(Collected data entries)
theorem test_decode_control_transfer :
    decodes [0x2D, 0xFE, 0x04] (.jmpRa ⟨0xFE, 4⟩) = true ∧
    decodes [0x2E, 0x12, 0x34] (.jmpW 0x1234) = true ∧
    decodes [0x2F, 0xFE, 0x04] (.jcRa ⟨0xFE, 4⟩) = true ∧
    decodes [0x30, 0x12, 0x34] (.jcW 0x1234) = true ∧
    decodes [0x31, 0xFE, 0x04] (.jncRa ⟨0xFE, 4⟩) = true ∧
    decodes [0x32, 0x12, 0x34] (.jncW 0x1234) = true ∧
    decodes [0x33, 0xFE, 0x04] (.jzRa ⟨0xFE, 4⟩) = true ∧
    decodes [0x34, 0x12, 0x34] (.jzW 0x1234) = true ∧
    decodes [0x35, 0xFE, 0x04] (.jnzRa ⟨0xFE, 4⟩) = true ∧
    decodes [0x36, 0x12, 0x34] (.jnzW 0x1234) = true ∧
    decodes [0x37, 0xFE, 0x04] (.jaRa ⟨0xFE, 4⟩) = true ∧
    decodes [0x38, 0x12, 0x34] (.jaW 0x1234) = true ∧
    decodes [0x39, 0xFE, 0x04] (.jnaRa ⟨0xFE, 4⟩) = true ∧
    decodes [0x3A, 0x12, 0x34] (.jnaW 0x1234) = true := by decide

theorem test_decode_stack :
    decodes [0x3B, 0x03] (.pushR16 3) = true ∧
    decodes [0x3C, 0xFE, 0x04] (.pushRa ⟨0xFE, 4⟩) = true ∧
    decodes [0x3D, 0x02, 0x81] (.pushAd 0x0281) = true ∧
    decodes [0x3E, 0x12, 0x34] (.pushW 0x1234) = true ∧
    decodes [0x3F, 0x09] (.pushbR8 9) = true ∧
    decodes [0x40, 0xFE, 0x04] (.pushbRa ⟨0xFE, 4⟩) = true ∧
    decodes [0x41, 0x02, 0x81] (.pushbAd 0x0281) = true ∧
    decodes [0x42, 0xA5] (.pushbB 0xA5) = true ∧
    decodes [0x43, 0x03] (.popR16 3) = true ∧
    decodes [0x44, 0x09] (.popbR8 9) = true := by decide

theorem test_decode_control_transfer_2 :
    decodes [0x45, 0xFE, 0x04] (.callRa ⟨0xFE, 4⟩) = true ∧
    decodes [0x46, 0x12, 0x34] (.callW 0x1234) = true ∧
    decodes [0x47] .ret = true := by decide

theorem test_decode_arithmetic_2 :
    decodes [0x48, 0x03] (.mulR16 3) = true ∧
    decodes [0x49, 0xFE, 0x04] (.mulRa ⟨0xFE, 4⟩) = true ∧
    decodes [0x4A, 0x02, 0x81] (.mulAd 0x0281) = true ∧
    decodes [0x4B, 0x12, 0x34] (.mulW 0x1234) = true ∧
    decodes [0x4C, 0x09] (.mulbR8 9) = true ∧
    decodes [0x4D, 0xFE, 0x04] (.mulbRa ⟨0xFE, 4⟩) = true ∧
    decodes [0x4E, 0x02, 0x81] (.mulbAd 0x0281) = true ∧
    decodes [0x4F, 0xA5] (.mulbB 0xA5) = true ∧
    decodes [0x50, 0x03] (.divR16 3) = true ∧
    decodes [0x51, 0xFE, 0x04] (.divRa ⟨0xFE, 4⟩) = true ∧
    decodes [0x52, 0x02, 0x81] (.divAd 0x0281) = true ∧
    decodes [0x53, 0x12, 0x34] (.divW 0x1234) = true ∧
    decodes [0x54, 0x09] (.divbR8 9) = true ∧
    decodes [0x55, 0xFE, 0x04] (.divbRa ⟨0xFE, 4⟩) = true ∧
    decodes [0x56, 0x02, 0x81] (.divbAd 0x0281) = true ∧
    decodes [0x57, 0xA5] (.divbB 0xA5) = true := by decide

theorem test_decode_logic_shift :
    decodes [0x58, 0x03, 0x04] (.andR16R16 3 4) = true ∧
    decodes [0x59, 0x03, 0xFE, 0x04] (.andR16Ra 3 ⟨0xFE, 4⟩) = true ∧
    decodes [0x5A, 0x03, 0x02, 0x81] (.andR16Ad 3 0x0281) = true ∧
    decodes [0x5B, 0x03, 0x12, 0x34] (.andR16W 3 0x1234) = true ∧
    decodes [0x5C, 0x09, 0x10] (.andbR8R8 9 16) = true ∧
    decodes [0x5D, 0x09, 0xFE, 0x04] (.andbR8Ra 9 ⟨0xFE, 4⟩) = true ∧
    decodes [0x5E, 0x09, 0x02, 0x81] (.andbR8Ad 9 0x0281) = true ∧
    decodes [0x5F, 0x09, 0xA5] (.andbR8B 9 0xA5) = true ∧
    decodes [0x60, 0x03, 0x04] (.orR16R16 3 4) = true ∧
    decodes [0x61, 0x03, 0xFE, 0x04] (.orR16Ra 3 ⟨0xFE, 4⟩) = true ∧
    decodes [0x62, 0x03, 0x02, 0x81] (.orR16Ad 3 0x0281) = true ∧
    decodes [0x63, 0x03, 0x12, 0x34] (.orR16W 3 0x1234) = true ∧
    decodes [0x64, 0x09, 0x10] (.orbR8R8 9 16) = true ∧
    decodes [0x65, 0x09, 0xFE, 0x04] (.orbR8Ra 9 ⟨0xFE, 4⟩) = true ∧
    decodes [0x66, 0x09, 0x02, 0x81] (.orbR8Ad 9 0x0281) = true ∧
    decodes [0x67, 0x09, 0xA5] (.orbR8B 9 0xA5) = true ∧
    decodes [0x68, 0x03, 0x04] (.xorR16R16 3 4) = true ∧
    decodes [0x69, 0x03, 0xFE, 0x04] (.xorR16Ra 3 ⟨0xFE, 4⟩) = true ∧
    decodes [0x6A, 0x03, 0x02, 0x81] (.xorR16Ad 3 0x0281) = true ∧
    decodes [0x6B, 0x03, 0x12, 0x34] (.xorR16W 3 0x1234) = true ∧
    decodes [0x6C, 0x09, 0x10] (.xorbR8R8 9 16) = true ∧
    decodes [0x6D, 0x09, 0xFE, 0x04] (.xorbR8Ra 9 ⟨0xFE, 4⟩) = true ∧
    decodes [0x6E, 0x09, 0x02, 0x81] (.xorbR8Ad 9 0x0281) = true ∧
    decodes [0x6F, 0x09, 0xA5] (.xorbR8B 9 0xA5) = true ∧
    decodes [0x70, 0x03] (.notR16 3) = true ∧
    decodes [0x71, 0x09] (.notbR8 9) = true ∧
    decodes [0x72, 0x03, 0x04] (.shlR16R16 3 4) = true ∧
    decodes [0x73, 0x03, 0xFE, 0x04] (.shlR16Ra 3 ⟨0xFE, 4⟩) = true ∧
    decodes [0x74, 0x03, 0x02, 0x81] (.shlR16Ad 3 0x0281) = true ∧
    decodes [0x75, 0x03, 0x12, 0x34] (.shlR16W 3 0x1234) = true := by decide

theorem test_decode_logic_shift_2b :
    decodes [0x76, 0x09, 0x10] (.shlbR8R8 9 16) = true ∧
    decodes [0x77, 0x09, 0xFE, 0x04] (.shlbR8Ra 9 ⟨0xFE, 4⟩) = true ∧
    decodes [0x78, 0x09, 0x02, 0x81] (.shlbR8Ad 9 0x0281) = true ∧
    decodes [0x79, 0x09, 0xA5] (.shlbR8B 9 0xA5) = true ∧
    decodes [0x7A, 0x03, 0x04] (.shrR16R16 3 4) = true ∧
    decodes [0x7B, 0x03, 0xFE, 0x04] (.shrR16Ra 3 ⟨0xFE, 4⟩) = true ∧
    decodes [0x7C, 0x03, 0x02, 0x81] (.shrR16Ad 3 0x0281) = true ∧
    decodes [0x7D, 0x03, 0x12, 0x34] (.shrR16W 3 0x1234) = true ∧
    decodes [0x7E, 0x09, 0x10] (.shrbR8R8 9 16) = true ∧
    decodes [0x7F, 0x09, 0xFE, 0x04] (.shrbR8Ra 9 ⟨0xFE, 4⟩) = true ∧
    decodes [0x80, 0x09, 0x02, 0x81] (.shrbR8Ad 9 0x0281) = true ∧
    decodes [0x81, 0x09, 0xA5] (.shrbR8B 9 0xA5) = true := by decide

theorem test_decode_system_2 :
    decodes [0x82] .cli = true ∧
    decodes [0x83] .sti = true ∧
    decodes [0x84] .iret = true ∧
    decodes [0x85] .svc = true ∧
    decodes [0x86, 0x03] (.inR16 3) = true ∧
    decodes [0x87, 0xFE, 0x04] (.inRa ⟨0xFE, 4⟩) = true ∧
    decodes [0x88, 0x02, 0x81] (.inAd 0x0281) = true ∧
    decodes [0x89, 0x12, 0x34] (.inW 0x1234) = true ∧
    decodes [0x8A, 0x03] (.outR16 3) = true ∧
    decodes [0x8B, 0xFE, 0x04] (.outRa ⟨0xFE, 4⟩) = true ∧
    decodes [0x8C, 0x02, 0x81] (.outAd 0x0281) = true ∧
    decodes [0x8D, 0x12, 0x34] (.outW 0x1234) = true := by decide

theorem test_decode_refuses :
    refused [0x8E] .unknownOpcode = true ∧ refused [0xFF] .unknownOpcode = true ∧ refused [0x03, 0x00, 0x00, 0x05] .illegalBase = true ∧
      refused [0x03, 0x00, 0x00] .fetch = true ∧ refused [] .fetch = true := by decide

/-- A word as spec/opcode_table.json numbers it: byte 0 is the least significant one. -/
theorem test_table_word :
    decodeTableWord 32 0x34120106 = some (.movR16W 1 0x1234) ∧ decodeTableWord 8 0x00 = some .hlt ∧ decodeTableWord 8 0x8E = none := by decide

/-! ### One step: the worked examples of the rules R201 to R393 -/

/-- The state the examples start from, with what they name changed: the base state of 95_test_vectors. -/
def base : State :=
  { State.reset with a := 0x1234, b := 0x00F0, c := 0x0003, d := 0x0200, usp := 0x02FF, ssp := 0x03F9, ip := 0x0100 }

/-- Whether one step of the machine with these bytes at IP gives a next state that passes the check. -/
def runs (bytes : List Byte) (s : State) (check : State → Bool) : Bool :=
  match step (pokeAll bytes s.ip.toNat s) with
  | .next t => check t
  | _ => false

theorem test_mov :
    runs [0x01, 0x00, 0x02] base (fun t => t.a == 0x0003 && t.sr == 0x8000 && t.ip == 0x0103) = true ∧
    runs [0x02, 0x00, 0x02, 0x04] { base with mem := [(0x0205, 0x07)] } (fun t => t.a == 0x0007 && t.sr == 0x8000 && t.ip == 0x0104) = true ∧
    runs [0x03, 0x00, 0x02, 0x03] { base with mem := [(0x0203, 0x05)] } (fun t => t.a == 0x0005 && t.sr == 0x8000 && t.ip == 0x0104) = true ∧
    runs [0x04, 0x02, 0x04, 0x02] base (fun t => t.sr == 0x8000 && t.ip == 0x0104 && t.mem.read 0x0204 == 0x00 && t.mem.read 0x0205 == 0x03) = true ∧
    runs [0x05, 0x02, 0x03, 0x02] base (fun t => t.sr == 0x8000 && t.ip == 0x0104 && t.mem.read 0x0202 == 0x00 && t.mem.read 0x0203 == 0x03) = true ∧
    runs [0x06, 0x00, 0x00, 0x09] base (fun t => t.a == 0x0009 && t.sr == 0x8000 && t.ip == 0x0104) = true ∧
    runs [0x07, 0x02, 0x04, 0x00, 0x09] base (fun t => t.sr == 0x8000 && t.ip == 0x0105 && t.mem.read 0x0204 == 0x00 && t.mem.read 0x0205 == 0x09) = true ∧
    runs [0x08, 0x02, 0x03, 0x00, 0x09] base (fun t => t.sr == 0x8000 && t.ip == 0x0105 && t.mem.read 0x0202 == 0x00 && t.mem.read 0x0203 == 0x09) = true := by decide

theorem test_movb :
    runs [0x09, 0x0A, 0x0E] base (fun t => t.a == 0x1203 && t.sr == 0x8000 && t.ip == 0x0103) = true ∧
    runs [0x0A, 0x0A, 0x02, 0x05] { base with mem := [(0x0205, 0x07)] } (fun t => t.a == 0x1207 && t.sr == 0x8000 && t.ip == 0x0104) = true ∧
    runs [0x0B, 0x0A, 0x03, 0x03] { base with mem := [(0x0203, 0x05)] } (fun t => t.a == 0x1205 && t.sr == 0x8000 && t.ip == 0x0104) = true ∧
    runs [0x0C, 0x02, 0x05, 0x0E] base (fun t => t.sr == 0x8000 && t.ip == 0x0104 && t.mem.read 0x0205 == 0x03) = true ∧
    runs [0x0D, 0x03, 0x03, 0x0E] base (fun t => t.sr == 0x8000 && t.ip == 0x0104 && t.mem.read 0x0203 == 0x03) = true ∧
    runs [0x0E, 0x0A, 0x09] base (fun t => t.a == 0x1209 && t.sr == 0x8000 && t.ip == 0x0103) = true ∧
    runs [0x0F, 0x02, 0x05, 0x09] base (fun t => t.sr == 0x8000 && t.ip == 0x0104 && t.mem.read 0x0205 == 0x09) = true ∧
    runs [0x10, 0x03, 0x03, 0x09] base (fun t => t.sr == 0x8000 && t.ip == 0x0104 && t.mem.read 0x0203 == 0x09) = true := by decide

theorem test_add :
    runs [0x11, 0x00, 0x02] base (fun t => t.a == 0x1237 && t.sr == 0x8000 && t.ip == 0x0103) = true ∧
    runs [0x12, 0x00, 0x02, 0x03] { base with mem := [(0x0203, 0x05)] } (fun t => t.a == 0x1239 && t.sr == 0x8000 && t.ip == 0x0104) = true ∧
    runs [0x13, 0x00, 0x02, 0x04] { base with mem := [(0x0205, 0x07)] } (fun t => t.a == 0x123B && t.sr == 0x8000 && t.ip == 0x0104) = true ∧
    runs [0x14, 0x00, 0x00, 0x09] base (fun t => t.a == 0x123D && t.sr == 0x8000 && t.ip == 0x0104) = true := by decide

EXERCISE DETAILS
Reproduce the entries above exactly, but only the lines between the line holding "decodes [0x6E, 0x09, 0x02, 0x81]" and the line holding "decodes [0x77, 0x09, 0xFE, 0x04]", inclusive.

ANSWER TO THE EXERCISE
    decodes [0x6E, 0x09, 0x02, 0x81] (.xorbR8Ad 9 0x0281) = true ∧
    decodes [0x6F, 0x09, 0xA5] (.xorbR8B 9 0xA5) = true ∧
    decodes [0x70, 0x03] (.notR16 3) = true ∧
    decodes [0x71, 0x09] (.notbR8 9) = true ∧
    decodes [0x72, 0x03, 0x04] (.shlR16R16 3 4) = true ∧
    decodes [0x73, 0x03, 0xFE, 0x04] (.shlR16Ra 3 ⟨0xFE, 4⟩) = true ∧
    decodes [0x74, 0x03, 0x02, 0x81] (.shlR16Ad 3 0x0281) = true ∧
    decodes [0x75, 0x03, 0x12, 0x34] (.shlR16W 3 0x1234) = true := by decide

theorem test_decode_logic_shift_2b :
    decodes [0x76, 0x09, 0x10] (.shlbR8R8 9 16) = true ∧
    decodes [0x77, 0x09, 0xFE, 0x04] (.shlbR8Ra 9 ⟨0xFE, 4⟩) = true ∧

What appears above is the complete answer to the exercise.